--- START ---
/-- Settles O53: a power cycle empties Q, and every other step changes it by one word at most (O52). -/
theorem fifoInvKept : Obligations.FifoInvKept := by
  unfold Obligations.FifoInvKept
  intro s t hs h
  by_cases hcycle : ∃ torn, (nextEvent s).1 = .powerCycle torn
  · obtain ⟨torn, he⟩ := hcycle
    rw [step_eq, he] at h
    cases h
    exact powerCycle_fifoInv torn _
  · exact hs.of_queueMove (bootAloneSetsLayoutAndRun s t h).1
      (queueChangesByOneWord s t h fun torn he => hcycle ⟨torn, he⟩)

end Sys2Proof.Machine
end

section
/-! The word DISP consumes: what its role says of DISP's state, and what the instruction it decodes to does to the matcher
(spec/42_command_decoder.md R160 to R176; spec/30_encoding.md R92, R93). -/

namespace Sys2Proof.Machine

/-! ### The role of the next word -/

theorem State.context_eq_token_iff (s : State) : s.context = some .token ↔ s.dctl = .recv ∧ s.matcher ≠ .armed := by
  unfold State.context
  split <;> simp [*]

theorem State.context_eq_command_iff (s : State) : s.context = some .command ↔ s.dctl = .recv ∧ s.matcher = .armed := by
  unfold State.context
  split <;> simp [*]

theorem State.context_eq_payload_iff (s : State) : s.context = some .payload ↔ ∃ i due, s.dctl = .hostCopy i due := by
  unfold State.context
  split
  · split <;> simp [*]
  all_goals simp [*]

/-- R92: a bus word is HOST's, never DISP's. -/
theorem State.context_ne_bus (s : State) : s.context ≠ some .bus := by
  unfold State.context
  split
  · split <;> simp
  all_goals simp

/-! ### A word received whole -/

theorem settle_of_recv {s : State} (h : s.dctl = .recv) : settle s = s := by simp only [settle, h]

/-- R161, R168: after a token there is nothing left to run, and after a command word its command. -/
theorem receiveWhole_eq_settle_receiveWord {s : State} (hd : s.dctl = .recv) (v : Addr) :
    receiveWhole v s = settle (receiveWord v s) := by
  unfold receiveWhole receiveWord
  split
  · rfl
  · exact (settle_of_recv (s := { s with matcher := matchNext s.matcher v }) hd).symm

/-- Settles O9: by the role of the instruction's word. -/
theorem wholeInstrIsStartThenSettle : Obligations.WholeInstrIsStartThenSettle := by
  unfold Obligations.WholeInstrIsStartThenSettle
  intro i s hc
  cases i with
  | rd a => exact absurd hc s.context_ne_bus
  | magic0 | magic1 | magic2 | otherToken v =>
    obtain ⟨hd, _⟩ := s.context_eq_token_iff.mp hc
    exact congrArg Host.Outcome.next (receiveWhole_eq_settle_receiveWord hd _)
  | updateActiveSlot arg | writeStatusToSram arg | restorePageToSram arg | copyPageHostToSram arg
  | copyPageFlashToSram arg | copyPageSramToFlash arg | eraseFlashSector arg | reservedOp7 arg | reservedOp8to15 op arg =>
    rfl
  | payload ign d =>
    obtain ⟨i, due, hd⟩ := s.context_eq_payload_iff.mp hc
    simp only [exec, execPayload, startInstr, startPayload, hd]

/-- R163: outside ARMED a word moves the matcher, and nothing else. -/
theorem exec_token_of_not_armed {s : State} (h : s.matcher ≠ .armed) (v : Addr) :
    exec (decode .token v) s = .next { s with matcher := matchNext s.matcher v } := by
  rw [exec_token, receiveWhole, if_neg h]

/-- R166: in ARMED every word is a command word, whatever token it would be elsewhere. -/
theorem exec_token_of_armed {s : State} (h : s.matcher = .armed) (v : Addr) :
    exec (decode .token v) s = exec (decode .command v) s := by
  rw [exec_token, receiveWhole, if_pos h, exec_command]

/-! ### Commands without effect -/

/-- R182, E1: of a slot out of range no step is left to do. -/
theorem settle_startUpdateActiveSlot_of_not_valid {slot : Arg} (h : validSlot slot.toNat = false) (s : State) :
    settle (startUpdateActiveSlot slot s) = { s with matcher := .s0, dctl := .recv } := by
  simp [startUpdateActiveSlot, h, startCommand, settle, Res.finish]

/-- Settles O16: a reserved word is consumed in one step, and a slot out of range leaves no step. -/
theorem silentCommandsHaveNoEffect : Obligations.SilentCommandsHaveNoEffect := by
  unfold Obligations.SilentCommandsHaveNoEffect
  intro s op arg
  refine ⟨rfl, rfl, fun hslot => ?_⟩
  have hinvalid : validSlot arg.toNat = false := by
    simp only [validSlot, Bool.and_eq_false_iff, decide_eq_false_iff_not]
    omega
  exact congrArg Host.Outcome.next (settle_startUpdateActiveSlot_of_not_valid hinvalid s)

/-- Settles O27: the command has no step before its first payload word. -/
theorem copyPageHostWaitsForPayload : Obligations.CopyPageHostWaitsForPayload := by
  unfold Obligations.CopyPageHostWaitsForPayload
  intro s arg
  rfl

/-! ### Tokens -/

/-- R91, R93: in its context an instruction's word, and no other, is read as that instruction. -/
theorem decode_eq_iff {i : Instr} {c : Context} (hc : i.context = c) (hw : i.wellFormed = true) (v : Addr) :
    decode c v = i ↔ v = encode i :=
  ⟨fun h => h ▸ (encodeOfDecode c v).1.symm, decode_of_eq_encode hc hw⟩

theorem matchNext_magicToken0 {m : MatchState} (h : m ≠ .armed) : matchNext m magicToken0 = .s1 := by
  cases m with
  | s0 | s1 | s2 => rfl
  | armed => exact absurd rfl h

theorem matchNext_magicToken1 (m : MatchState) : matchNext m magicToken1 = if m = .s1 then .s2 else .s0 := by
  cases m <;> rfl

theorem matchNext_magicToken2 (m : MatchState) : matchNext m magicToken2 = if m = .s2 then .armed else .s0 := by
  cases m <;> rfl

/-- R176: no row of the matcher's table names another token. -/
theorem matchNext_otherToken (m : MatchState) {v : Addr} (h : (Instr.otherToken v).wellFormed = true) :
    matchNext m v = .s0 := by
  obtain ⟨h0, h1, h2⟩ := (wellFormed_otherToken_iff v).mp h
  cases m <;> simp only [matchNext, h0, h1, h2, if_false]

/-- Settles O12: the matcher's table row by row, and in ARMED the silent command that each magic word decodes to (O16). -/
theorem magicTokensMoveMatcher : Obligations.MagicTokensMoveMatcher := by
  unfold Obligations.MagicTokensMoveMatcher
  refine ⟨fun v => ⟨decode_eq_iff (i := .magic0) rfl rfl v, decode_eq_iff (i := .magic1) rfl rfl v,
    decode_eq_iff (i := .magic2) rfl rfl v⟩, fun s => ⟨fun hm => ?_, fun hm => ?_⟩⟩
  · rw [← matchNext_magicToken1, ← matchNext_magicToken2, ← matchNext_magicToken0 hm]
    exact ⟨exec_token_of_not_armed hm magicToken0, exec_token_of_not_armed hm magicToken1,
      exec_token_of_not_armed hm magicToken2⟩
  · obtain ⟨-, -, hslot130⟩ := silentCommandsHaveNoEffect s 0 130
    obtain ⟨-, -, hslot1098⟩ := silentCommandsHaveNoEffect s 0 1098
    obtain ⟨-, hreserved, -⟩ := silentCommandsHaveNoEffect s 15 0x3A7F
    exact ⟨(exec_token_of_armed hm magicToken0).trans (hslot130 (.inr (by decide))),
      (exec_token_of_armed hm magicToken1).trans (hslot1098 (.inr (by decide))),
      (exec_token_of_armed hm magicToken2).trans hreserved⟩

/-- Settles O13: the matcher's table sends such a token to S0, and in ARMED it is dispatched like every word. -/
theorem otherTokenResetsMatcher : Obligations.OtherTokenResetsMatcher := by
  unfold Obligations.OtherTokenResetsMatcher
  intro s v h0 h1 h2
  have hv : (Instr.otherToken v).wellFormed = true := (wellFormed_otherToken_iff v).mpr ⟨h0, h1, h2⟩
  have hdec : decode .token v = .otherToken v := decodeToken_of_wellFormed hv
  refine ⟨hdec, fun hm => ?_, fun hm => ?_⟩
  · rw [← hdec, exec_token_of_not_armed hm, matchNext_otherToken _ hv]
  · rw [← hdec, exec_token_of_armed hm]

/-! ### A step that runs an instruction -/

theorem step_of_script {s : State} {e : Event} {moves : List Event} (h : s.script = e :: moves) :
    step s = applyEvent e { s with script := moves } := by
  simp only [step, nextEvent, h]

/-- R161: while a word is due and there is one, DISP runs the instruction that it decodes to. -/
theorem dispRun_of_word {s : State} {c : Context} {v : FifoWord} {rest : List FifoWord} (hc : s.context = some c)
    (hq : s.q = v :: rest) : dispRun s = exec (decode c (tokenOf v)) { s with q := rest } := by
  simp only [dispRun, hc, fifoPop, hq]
--- END ---
§ Required work:
Reproduce the lines of the entries above from the one with "never DISP's. -/" to the one with "Obligations.WholeInstrIsStartThenSettle := by", both included, exactly and without any other line.

§ Response box:
/-- R92: a bus word is HOST's, never DISP's. -/
theorem State.context_ne_bus (s : State) : s.context ≠ some .bus := by
  unfold State.context
  split
  · split <;> simp
  all_goals simp

/-! ### A word received whole -/

theorem settle_of_recv {s : State} (h : s.dctl = .recv) : settle s = s := by simp only [settle, h]

/-- R161, R168: after a token there is nothing left to run, and after a command word its command. -/
theorem receiveWhole_eq_settle_receiveWord {s : State} (hd : s.dctl = .recv) (v : Addr) :
    receiveWhole v s = settle (receiveWord v s) := by
  unfold receiveWhole receiveWord
  split
  · rfl
  · exact (settle_of_recv (s := { s with matcher := matchNext s.matcher v }) hd).symm

/-- Settles O9: by the role of the instruction's word. -/
theorem wholeInstrIsStartThenSettle : Obligations.WholeInstrIsStartThenSettle := by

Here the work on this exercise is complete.